A reitora da UÉ rejeitou hoje qualquer incumprimento de recomendações da tutela: “Não há nenhuma desautorização” ao ministro, até porque as universidades têm “autonomia e são diferentes, têm de adequar as situações às suas realidades”.
A UÉ já anunciou que o uso de máscara vai passar a ser obrigatório, a partir de segunda-feira, nas suas instalações.
Segundo a academia, a obrigatoriedade do uso de máscara, que abrange os trabalhadores docentes e não docentes e investigadores que regressem ao trabalho presencial, é uma das medidas previstas na fase de recuperação prevista no plano de contingência.
A reitora lembrou hoje que as máscaras e outro equipamento de proteção já são distribuídos a “todas as pessoas que trabalham no Gabinete de Apoio à Gestão de Instalações (GAGI), portanto, aos assistentes operacionais”.
Tal como se passa com “as pessoas que fazem atendimento presencial”, nomeadamente “nos serviços académicos, técnicos e de informática”, afirmou, aludindo ainda aos dispensadores com desinfetante espalhados pela UÉ.
As mais recentes medidas do plano de contingência determinam ainda o “retorno dos estudantes para realização de aulas de recuperação presenciais ou treino específico de competências”, embora seja acautelado, “o número máximo de estudantes por grupo”.
Ana Costa Freitas revelou que a UÉ deve reabrir para estas aulas presenciais “a partir do dia 18 ou na semana seguinte” e que vai “distribuir máscaras” a estes alunos.
“As únicas razões pelas quais vamos distribuir as máscaras a estes alunos é porque a ideia ainda é recente, são poucos e é só neste período.

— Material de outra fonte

-- ==== Sys2Proof/Laws/Primes.lean ====
section
/-! SUPPORT. What the prime search does: `isPrime` is the exact predicate (40_numerics.md R129), and the two searches find
the nearest primes below and above. -/

namespace Sys2Proof.Machine

theorem noDivisorFrom_iff (n : Nat) : ∀ fuel d, n < (d + fuel) * (d + fuel) →
    (noDivisorFrom n fuel d = true ↔ ∀ k, d ≤ k → k * k ≤ n → ¬ k ∣ n) := by
  intro fuel
  induction fuel with
  | zero =>
    intro d h
    simp only [noDivisorFrom, true_iff]
    intro k hk hkk
    have := Nat.mul_le_mul hk hk
    simp at h
    omega
  | succ fuel ih =>
    intro d h
    unfold noDivisorFrom
    split
    · rename_i hd
      simp only [true_iff]
      intro k hk hkk
      have := Nat.mul_le_mul hk hk
      omega
    · split
      · rename_i hd hm
        simp only [Bool.false_eq_true, false_iff]
        intro hall
        exact hall d (le_refl d) (by omega) (Nat.dvd_of_mod_eq_zero hm)
      · rename_i hd hm
        rw [ih (d + 1) (by rw [Nat.add_right_comm]; exact h)]
        constructor
        · intro hall k hk hkk
          rcases Nat.lt_or_eq_of_le hk with hlt | heq
          · exact hall k hlt hkk
          · subst heq
            intro hdvd
            exact hm (Nat.mod_eq_zero_of_dvd hdvd)
        · intro hall k hk hkk
          exact hall k (by omega) hkk

/-- R129. -/
theorem isPrime_iff (n : Nat) : isPrime n = true ↔ Nat.Prime n := by
  unfold isPrime
  rw [Bool.and_eq_true, decide_eq_true_iff, noDivisorFrom_iff n n 2 (by nlinarith)]
  constructor
  · rintro ⟨h2, hall⟩
    rw [Nat.prime_def_le_sqrt]
    exact ⟨h2, fun m hm hs => hall m hm (Nat.le_sqrt.1 hs)⟩
  · intro hp
    rw [Nat.prime_def_le_sqrt] at hp
    exact ⟨hp.1, fun k hk hkk => hp.2 k hk (Nat.le_sqrt.2 hkk)⟩

theorem primeAtMost_spec (n : Nat) : Nat.Prime (primeAtMost n) ∧ (2 ≤ n → primeAtMost n ≤ n) ∧
    ∀ q, Nat.Prime q → q ≤ n → q ≤ primeAtMost n := by
  induction n with
  | zero => exact ⟨Nat.prime_two, by omega, fun q hq h => absurd hq.two_le (by omega)⟩
  | succ n ih =>
    unfold primeAtMost
    split
    · rename_i hp
      exact ⟨(isPrime_iff _).1 hp, fun _ => le_refl _, fun q _ h => h⟩
    · rename_i hp
      obtain ⟨h1, h2, h3⟩ := ih
      refine ⟨h1, fun h => ?_, fun q hq h => ?_⟩
      · by_cases hn : 2 ≤ n
        · exact le_trans (h2 hn) (Nat.le_succ n)
        · have : n = 1 := by omega
          subst this
          exact absurd ((isPrime_iff 2).2 Nat.prime_two) hp
      · rcases Nat.lt_or_eq_of_le h with hlt | heq
        · exact h3 q hq (by omega)
        · subst heq
          exact absurd ((isPrime_iff _).2 hq) hp

/-- The upward search finds the smallest prime at least `n` when there is one among the numbers it looks at. -/
theorem primeAtLeast_spec : ∀ fuel n p, Nat.Prime p → n ≤ p → p < n + fuel →
    Nat.Prime (primeAtLeast fuel n) ∧ n ≤ primeAtLeast fuel n ∧
      ∀ q, Nat.Prime q → n ≤ q → primeAtLeast fuel n ≤ q := by
  intro fuel
  induction fuel with
  | zero => intro n p _ h1 h2; omega
  | succ fuel ih =>
    intro n p hp h1 h2
    unfold primeAtLeast
    split
    · rename_i h
      exact ⟨(isPrime_iff n).1 h, le_refl n, fun q _ hq => hq⟩
    · rename_i h
      have hne : n ≠ p := by
        rintro rfl
        exact h ((isPrime_iff n).2 hp)
      obtain ⟨a, b, c⟩ := ih (n + 1) p hp (by omega) (by omega)
      refine ⟨a, by omega, fun q hq hnq => ?_⟩
      have hne' : n ≠ q := by
        rintro rfl
        exact h ((isPrime_iff n).2 hq)
      exact c q hq (by omega)

/-- `PMAX` is a prime, at most `D`, and no prime up to `D` is larger. -/
theorem pmax_spec (b : Build) : Nat.Prime b.pmax ∧ b.pmax ≤ b.D ∧ ∀ q, Nat.Prime q → q ≤ b.D → q ≤ b.pmax := by
  obtain ⟨h1, h2, h3⟩ := primeAtMost_spec b.D
  have hD : 2 ≤ b.D := by
    have := b.legal
    simp only [buildLegal, Bool.and_eq_true, decide_eq_true_eq] at this
    omega
  exact ⟨h1, h2 hD, h3⟩

end Sys2Proof.Machine
end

Vêm também de outros sítios e vão estar mais concentrados, dentro da sala”, justificou.
De resto, “as pessoas devem andar sempre de máscara e têm que a utilizar como fazendo parte da sua vestimenta do dia-a-dia. Acho que até é mais pedagógico não as distribuir”, defendeu, indicando ainda que a UÉ está “em lista de espera” para desinfeção de diversos dos seus espaços pelas equipas do Exército.